* **TRY IT**
Each line that includes "ready" must be copied from the records.

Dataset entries
-- ==== Sys2Proof/Laws/Thread.lean ====
section
/-!
SUPPORT. The named updates of a thread: one lemma for each field and each update, and what a register reads
after one.
-/

namespace Sys2Proof.Machine

/-! ### setX -/

@[simp] theorem Thread.setX_gang (t : Thread) (r : Reg) (v : Word) : (t.setX r v).gang = t.gang := by
  unfold Thread.setX; split <;> rfl
@[simp] theorem Thread.setX_rank (t : Thread) (r : Reg) (v : Word) : (t.setX r v).rank = t.rank := by
  unfold Thread.setX; split <;> rfl
@[simp] theorem Thread.setX_f (t : Thread) (r : Reg) (v : Word) : (t.setX r v).f = t.f := by
  unfold Thread.setX; split <;> rfl
@[simp] theorem Thread.setX_p (t : Thread) (r : Reg) (v : Word) : (t.setX r v).p = t.p := by
  unfold Thread.setX; split <;> rfl
@[simp] theorem Thread.setX_q (t : Thread) (r : Reg) (v : Word) : (t.setX r v).q = t.q := by
  unfold Thread.setX; split <;> rfl
@[simp] theorem Thread.setX_qpres (t : Thread) (r : Reg) (v : Word) : (t.setX r v).qpres = t.qpres := by
  unfold Thread.setX; split <;> rfl
@[simp] theorem Thread.setX_qout (t : Thread) (r : Reg) (v : Word) : (t.setX r v).qout = t.qout := by
  unfold Thread.setX; split <;> rfl
@[simp] theorem Thread.setX_qgot (t : Thread) (r : Reg) (v : Word) : (t.setX r v).qgot = t.qgot := by
  unfold Thread.setX; split <;> rfl
@[simp] theorem Thread.setX_pc (t : Thread) (r : Reg) (v : Word) : (t.setX r v).pc = t.pc := by
  unfold Thread.setX; split <;> rfl
@[simp] theorem Thread.setX_run (t : Thread) (r : Reg) (v : Word) : (t.setX r v).run = t.run := by
  unfold Thread.setX; split <;> rfl
@[simp] theorem Thread.setX_fmode (t : Thread) (r : Reg) (v : Word) : (t.setX r v).fmode = t.fmode := by
  unfold Thread.setX; split <;> rfl
@[simp] theorem Thread.setX_fflags (t : Thread) (r : Reg) (v : Word) : (t.setX r v).fflags = t.fflags := by
  unfold Thread.setX; split <;> rfl
@[simp] theorem Thread.setX_nbv (t : Thread) (r : Reg) (v : Word) : (t.setX r v).nbv = t.nbv := by
  unfold Thread.setX; split <;> rfl
@[simp] theorem Thread.setX_grem (t : Thread) (r : Reg) (v : Word) : (t.setX r v).grem = t.grem := by
  unfold Thread.setX; split <;> rfl
@[simp] theorem Thread.setX_gcnd (t : Thread) (r : Reg) (v : Word) : (t.setX r v).gcnd = t.gcnd := by
  unfold Thread.setX; split <;> rfl
@[simp] theorem Thread.setX_mgrec (t : Thread) (r : Reg) (v : Word) : (t.setX r v).mgrec = t.mgrec := by
  unfold Thread.setX; split <;> rfl
@[simp] theorem Thread.setX_mode (t : Thread) (r : Reg) (v : Word) : (t.setX r v).mode = t.mode := by
  unfold Thread.setX; split <;> rfl
@[simp] theorem Thread.setX_pmode (t : Thread) (r : Reg) (v : Word) : (t.setX r v).pmode = t.pmode := by
  unfold Thread.setX; split <;> rfl
@[simp] theorem Thread.setX_cause (t : Thread) (r : Reg) (v : Word) : (t.setX r v).cause = t.cause := by
  unfold Thread.setX; split <;> rfl
@[simp] theorem Thread.setX_epc (t : Thread) (r : Reg) (v : Word) : (t.setX r v).epc = t.epc := by
  unfold Thread.setX; split <;> rfl
@[simp] theorem Thread.setX_eval (t : Thread) (r : Reg) (v : Word) : (t.setX r v).eval = t.eval := by
  unfold Thread.setX; split <;> rfl
@[simp] theorem Thread.setX_eguard (t : Thread) (r : Reg) (v : Word) : (t.setX r v).eguard = t.eguard := by
  unfold Thread.setX; split <;> rfl
@[simp] theorem Thread.setX_escr (t : Thread) (r : Reg) (v : Word) : (t.setX r v).escr = t.escr := by
  unfold Thread.setX; split <;> rfl
@[simp] theorem Thread.setX_reply (t : Thread) (r : Reg) (v : Word) : (t.setX r v).reply = t.reply := by
  unfold Thread.setX; split <;> rfl
@[simp] theorem Thread.setX_strm (t : Thread) (r : Reg) (v : Word) : (t.setX r v).strm = t.strm := by
  unfold Thread.setX; split <;> rfl
@[simp] theorem Thread.setX_pend (t : Thread) (r : Reg) (v : Word) : (t.setX r v).pend = t.pend := by
  unfold Thread.setX; split <;> rfl
@[simp] theorem Thread.setX_loads (t : Thread) (r : Reg) (v : Word) : (t.setX r v).loads = t.loads := by
  unfold Thread.setX; split <;> rfl
@[simp] theorem Thread.setX_pace (t : Thread) (r : Reg) (v : Word) : (t.setX r v).pace = t.pace := by
  unfold Thread.setX; split <;> rfl
@[simp] theorem Thread.setX_fetch (t : Thread) (r : Reg) (v : Word) : (t.setX r v).fetch = t.fetch := by
  unfold Thread.setX; split <;> rfl
@[simp] theorem Thread.setX_yieldUntil (t : Thread) (r : Reg) (v : Word) : (t.setX r v).yieldUntil = t.yieldUntil := by
  unfold Thread.setX; split <;> rfl
@[simp] theorem Thread.setX_yieldFor (t : Thread) (r : Reg) (v : Word) : (t.setX r v).yieldFor = t.yieldFor := by
  unfold Thread.setX; split <;> rfl
@[simp] theorem Thread.setX_ready (t : Thread) (r : Reg) (v : Word) : (t.setX r v).ready = t.ready := by
  unfold Thread.setX; split <;> rfl
@[simp] theorem Thread.setX_lastPc (t : Thread) (r : Reg) (v : Word) : (t.setX r v).lastPc = t.lastPc := by
  unfold Thread.setX; split <;> rfl
@[simp] theorem Thread.setX_flagDue (t : Thread) (r : Reg) (v : Word) : (t.setX r v).flagDue = t.flagDue := by
  unfold Thread.setX; split <;> rfl
@[simp] theorem Thread.setX_acq (t : Thread) (r : Reg) (v : Word) : (t.setX r v).acq = t.acq := by
  unfold Thread.setX; split <;> rfl
@[simp] theorem Thread.setX_busy (t : Thread) (r : Reg) (v : Word) : (t.setX r v).busy = t.busy := by
  unfold Thread.setX; split <;> rfl
@[simp] theorem Thread.setX_entered (t : Thread) (r : Reg) (v : Word) : (t.setX r v).entered = t.entered := by
  unfold Thread.setX; split <;> rfl
@[simp] theorem Thread.setX_ending (t : Thread) (r : Reg) (v : Word) : (t.setX r v).ending = t.ending := by
  unfold Thread.setX; split <;> rfl
@[simp] theorem Thread.setX_lay (t : Thread) (r : Reg) (v : Word) : (t.setX r v).lay = t.lay := by
  unfold Thread.setX; split <;> rfl

/-! ### setF -/

@[simp] theorem Thread.setF_gang (t : Thread) (r : Reg) (v : W32) : (t.setF r v).gang = t.gang := rfl
@[simp] theorem Thread.setF_rank (t : Thread) (r : Reg) (v : W32) : (t.setF r v).rank = t.rank := rfl
@[simp] theorem Thread.setF_x (t : Thread) (r : Reg) (v : W32) : (t.setF r v).x = t.x := rfl
@[simp] theorem Thread.setF_p (t : Thread) (r : Reg) (v : W32) : (t.setF r v).p = t.p := rfl
@[simp] theorem Thread.setF_q (t : Thread) (r : Reg) (v : W32) : (t.setF r v).q = t.q := rfl
@[simp] theorem Thread.setF_qpres (t : Thread) (r : Reg) (v : W32) : (t.setF r v).qpres = t.qpres := rfl
@[simp] theorem Thread.setF_qout (t : Thread) (r : Reg) (v : W32) : (t.setF r v).qout = t.qout := rfl
@[simp] theorem Thread.setF_qgot (t : Thread) (r : Reg) (v : W32) : (t.setF r v).qgot = t.qgot := rfl
@[simp] theorem Thread.setF_pc (t : Thread) (r : Reg) (v : W32) : (t.setF r v).pc = t.pc := rfl
@[simp] theorem Thread.setF_run (t : Thread) (r : Reg) (v : W32) : (t.setF r v).run = t.run := rfl
@[simp] theorem Thread.setF_fmode (t : Thread) (r : Reg) (v : W32) : (t.setF r v).fmode = t.fmode := rfl
@[simp] theorem Thread.setF_fflags (t : Thread) (r : Reg) (v : W32) : (t.setF r v).fflags = t.fflags := rfl
@[simp] theorem Thread.setF_nbv (t : Thread) (r : Reg) (v : W32) : (t.setF r v).nbv = t.nbv := rfl
@[simp] theorem Thread.setF_grem (t : Thread) (r : Reg) (v : W32) : (t.setF r v).grem = t.grem := rfl
@[simp] theorem Thread.setF_gcnd (t : Thread) (r : Reg) (v : W32) : (t.setF r v).gcnd = t.gcnd := rfl
@[simp] theorem Thread.setF_mgrec (t : Thread) (r : Reg) (v : W32) : (t.setF r v).mgrec = t.mgrec := rfl
@[simp] theorem Thread.setF_mode (t : Thread) (r : Reg) (v : W32) : (t.setF r v).mode = t.mode := rfl
@[simp] theorem Thread.setF_pmode (t : Thread) (r : Reg) (v : W32) : (t.setF r v).pmode = t.pmode := rfl
@[simp] theorem Thread.setF_cause (t : Thread) (r : Reg) (v : W32) : (t.setF r v).cause = t.cause := rfl
@[simp] theorem Thread.setF_epc (t : Thread) (r : Reg) (v : W32) : (t.setF r v).epc = t.epc := rfl
@[simp] theorem Thread.setF_eval (t : Thread) (r : Reg) (v : W32) : (t.setF r v).eval = t.eval := rfl
@[simp] theorem Thread.setF_eguard (t : Thread) (r : Reg) (v : W32) : (t.setF r v).eguard = t.eguard := rfl
@[simp] theorem Thread.setF_escr (t : Thread) (r : Reg) (v : W32) : (t.setF r v).escr = t.escr := rfl
@[simp] theorem Thread.setF_reply (t : Thread) (r : Reg) (v : W32) : (t.setF r v).reply = t.reply := rfl
@[simp] theorem Thread.setF_strm (t : Thread) (r : Reg) (v : W32) : (t.setF r v).strm = t.strm := rfl
@[simp] theorem Thread.setF_pend (t : Thread) (r : Reg) (v : W32) : (t.setF r v).pend = t.pend := rfl
@[simp] theorem Thread.setF_loads (t : Thread) (r : Reg) (v : W32) : (t.setF r v).loads = t.loads := rfl
@[simp] theorem Thread.setF_pace (t : Thread) (r : Reg) (v : W32) : (t.setF r v).pace = t.pace := rfl
@[simp] theorem Thread.setF_fetch (t : Thread) (r : Reg) (v : W32) : (t.setF r v).fetch = t.fetch := rfl
@[simp] theorem Thread.setF_yieldUntil (t : Thread) (r : Reg) (v : W32) : (t.setF r v).yieldUntil = t.yieldUntil := rfl
@[simp] theorem Thread.setF_yieldFor (t : Thread) (r : Reg) (v : W32) : (t.setF r v).yieldFor = t.yieldFor := rfl
@[simp] theorem Thread.setF_ready (t : Thread) (r : Reg) (v : W32) : (t.setF r v).ready = t.ready := rfl
@[simp] theorem Thread.setF_lastPc (t : Thread) (r : Reg) (v : W32) : (t.setF r v).lastPc = t.lastPc := rfl
@[simp] theorem Thread.setF_flagDue (t : Thread) (r : Reg) (v : W32) : (t.setF r v).flagDue = t.flagDue := rfl
@[simp] theorem Thread.setF_acq (t : Thread) (r : Reg) (v : W32) : (t.setF r v).acq = t.acq := rfl
@[simp] theorem Thread.setF_busy (t : Thread) (r : Reg) (v : W32) : (t.setF r v).busy = t.busy := rfl
@[simp] theorem Thread.setF_entered (t : Thread) (r : Reg) (v : W32) : (t.setF r v).entered = t.entered := rfl
@[simp] theorem Thread.setF_ending (t : Thread) (r : Reg) (v : W32) : (t.setF r v).ending = t.ending := rfl
@[simp] theorem Thread.setF_lay (t : Thread) (r : Reg) (v : W32) : (t.setF r v).lay = t.lay := rfl

/-! ### setP -/

@[simp] theorem Thread.setP_gang (t : Thread) (n : Nat) (b : Bool) : (t.setP n b).gang = t.gang := by
  unfold Thread.setP; split <;> rfl
@[simp] theorem Thread.setP_rank (t : Thread) (n : Nat) (b : Bool) : (t.setP n b).rank = t.rank := by
  unfold Thread.setP; split <;> rfl
@[simp] theorem Thread.setP_x (t : Thread) (n : Nat) (b : Bool) : (t.setP n b).x = t.x := by
  unfold Thread.setP; split <;> rfl
@[simp] theorem Thread.setP_f (t : Thread) (n : Nat) (b : Bool) : (t.setP n b).f = t.f := by
  unfold Thread.setP; split <;> rfl
@[simp] theorem Thread.setP_q (t : Thread) (n : Nat) (b : Bool) : (t.setP n b).q = t.q := by
  unfold Thread.setP; split <;> rfl
@[simp] theorem Thread.setP_qpres (t : Thread) (n : Nat) (b : Bool) : (t.setP n b).qpres = t.qpres := by
  unfold Thread.setP; split <;> rfl
@[simp] theorem Thread.setP_qout (t : Thread) (n : Nat) (b : Bool) : (t.setP n b).qout = t.qout := by
  unfold Thread.setP; split <;> rfl
@[simp] theorem Thread.setP_qgot (t : Thread) (n : Nat) (b : Bool) : (t.setP n b).qgot = t.qgot := by
  unfold Thread.setP; split <;> rfl
@[simp] theorem Thread.setP_pc (t : Thread) (n : Nat) (b : Bool) : (t.setP n b).pc = t.pc := by
  unfold Thread.setP; split <;> rfl
@[simp] theorem Thread.setP_run (t : Thread) (n : Nat) (b : Bool) : (t.setP n b).run = t.run := by
  unfold Thread.setP; split <;> rfl
@[simp] theorem Thread.setP_fmode (t : Thread) (n : Nat) (b : Bool) : (t.setP n b).fmode = t.fmode := by
  unfold Thread.setP; split <;> rfl
@[simp] theorem Thread.setP_fflags (t : Thread) (n : Nat) (b : Bool) : (t.setP n b).fflags = t.fflags := by
  unfold Thread.setP; split <;> rfl
@[simp] theorem Thread.setP_nbv (t : Thread) (n : Nat) (b : Bool) : (t.setP n b).nbv = t.nbv := by
  unfold Thread.setP; split <;> rfl
@[simp] theorem Thread.setP_grem (t : Thread) (n : Nat) (b : Bool) : (t.setP n b).grem = t.grem := by
  unfold Thread.setP; split <;> rfl
@[simp] theorem Thread.setP_gcnd (t : Thread) (n : Nat) (b : Bool) : (t.setP n b).gcnd = t.gcnd := by
  unfold Thread.setP; split <;> rfl
@[simp] theorem Thread.setP_mgrec (t : Thread) (n : Nat) (b : Bool) : (t.setP n b).mgrec = t.mgrec := by
  unfold Thread.setP; split <;> rfl
@[simp] theorem Thread.setP_mode (t : Thread) (n : Nat) (b : Bool) : (t.setP n b).mode = t.mode := by
  unfold Thread.setP; split <;> rfl
@[simp] theorem Thread.setP_pmode (t : Thread) (n : Nat) (b : Bool) : (t.setP n b).pmode = t.pmode := by
  unfold Thread.setP; split <;> rfl
@[simp] theorem Thread.setP_cause (t : Thread) (n : Nat) (b : Bool) : (t.setP n b).cause = t.cause := by
  unfold Thread.setP; split <;> rfl
@[simp] theorem Thread.setP_epc (t : Thread) (n : Nat) (b : Bool) : (t.setP n b).epc = t.epc := by
  unfold Thread.setP; split <;> rfl
@[simp] theorem Thread.setP_eval (t : Thread) (n : Nat) (b : Bool) : (t.setP n b).eval = t.eval := by
  unfold Thread.setP; split <;> rfl
@[simp] theorem Thread.setP_eguard (t : Thread) (n : Nat) (b : Bool) : (t.setP n b).eguard = t.eguard := by
  unfold Thread.setP; split <;> rfl
@[simp] theorem Thread.setP_escr (t : Thread) (n : Nat) (b : Bool) : (t.setP n b).escr = t.escr := by
  unfold Thread.setP; split <;> rfl
@[simp] theorem Thread.setP_reply (t : Thread) (n : Nat) (b : Bool) : (t.setP n b).reply = t.reply := by
  unfold Thread.setP; split <;> rfl
@[simp] theorem Thread.setP_strm (t : Thread) (n : Nat) (b : Bool) : (t.setP n b).strm = t.strm := by
  unfold Thread.setP; split <;> rfl
@[simp] theorem Thread.setP_pend (t : Thread) (n : Nat) (b : Bool) : (t.setP n b).pend = t.pend := by
  unfold Thread.setP; split <;> rfl
@[simp] theorem Thread.setP_loads (t : Thread) (n : Nat) (b : Bool) : (t.setP n b).loads = t.loads := by
  unfold Thread.setP; split <;> rfl
@[simp] theorem Thread.setP_pace (t : Thread) (n : Nat) (b : Bool) : (t.setP n b).pace = t.pace := by
  unfold Thread.setP; split <;> rfl
@[simp] theorem Thread.setP_fetch (t : Thread) (n : Nat) (b : Bool) : (t.setP n b).fetch = t.fetch := by
  unfold Thread.setP; split <;> rfl
@[simp] theorem Thread.setP_yieldUntil (t : Thread) (n : Nat) (b : Bool) : (t.setP n b).yieldUntil = t.yieldUntil := by
  unfold Thread.setP; split <;> rfl
@[simp] theorem Thread.setP_yieldFor (t : Thread) (n : Nat) (b : Bool) : (t.setP n b).yieldFor = t.yieldFor := by
  unfold Thread.setP; split <;> rfl
@[simp] theorem Thread.setP_ready (t : Thread) (n : Nat) (b : Bool) : (t.setP n b).ready = t.ready := by
  unfold Thread.setP; split <;> rfl
@[simp] theorem Thread.setP_lastPc (t : Thread) (n : Nat) (b : Bool) : (t.setP n b).lastPc = t.lastPc := by
  unfold Thread.setP; split <;> rfl
@[simp] theorem Thread.setP_flagDue (t : Thread) (n : Nat) (b : Bool) : (t.setP n b).flagDue = t.flagDue := by
  unfold Thread.setP; split <;> rfl
@[simp] theorem Thread.setP_acq (t : Thread) (n : Nat) (b : Bool) : (t.setP n b).acq = t.acq := by
  unfold Thread.setP; split <;> rfl
@[simp] theorem Thread.setP_busy (t : Thread) (n : Nat) (b : Bool) : (t.setP n b).busy = t.busy := by
  unfold Thread.setP; split <;> rfl
@[simp] theorem Thread.setP_entered (t : Thread) (n : Nat) (b : Bool) : (t.setP n b).entered = t.entered := by
  unfold Thread.setP; split <;> rfl
@[simp] theorem Thread.setP_ending (t : Thread) (n : Nat) (b : Bool) : (t.setP n b).ending = t.ending := by
  unfold Thread.setP; split <;> rfl
@[simp] theorem Thread.setP_lay (t : Thread) (n : Nat) (b : Bool) : (t.setP n b).lay = t.lay := by
  unfold Thread.setP; split <;> rfl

* **SOLUTION FOR THIS TASK**
@[simp] theorem Thread.setX_ready (t : Thread) (r : Reg) (v : Word) : (t.setX r v).ready = t.ready := by
@[simp] theorem Thread.setF_ready (t : Thread) (r : Reg) (v : W32) : (t.setF r v).ready = t.ready := rfl
@[simp] theorem Thread.setP_ready (t : Thread) (n : Nat) (b : Bool) : (t.setP n b).ready = t.ready := by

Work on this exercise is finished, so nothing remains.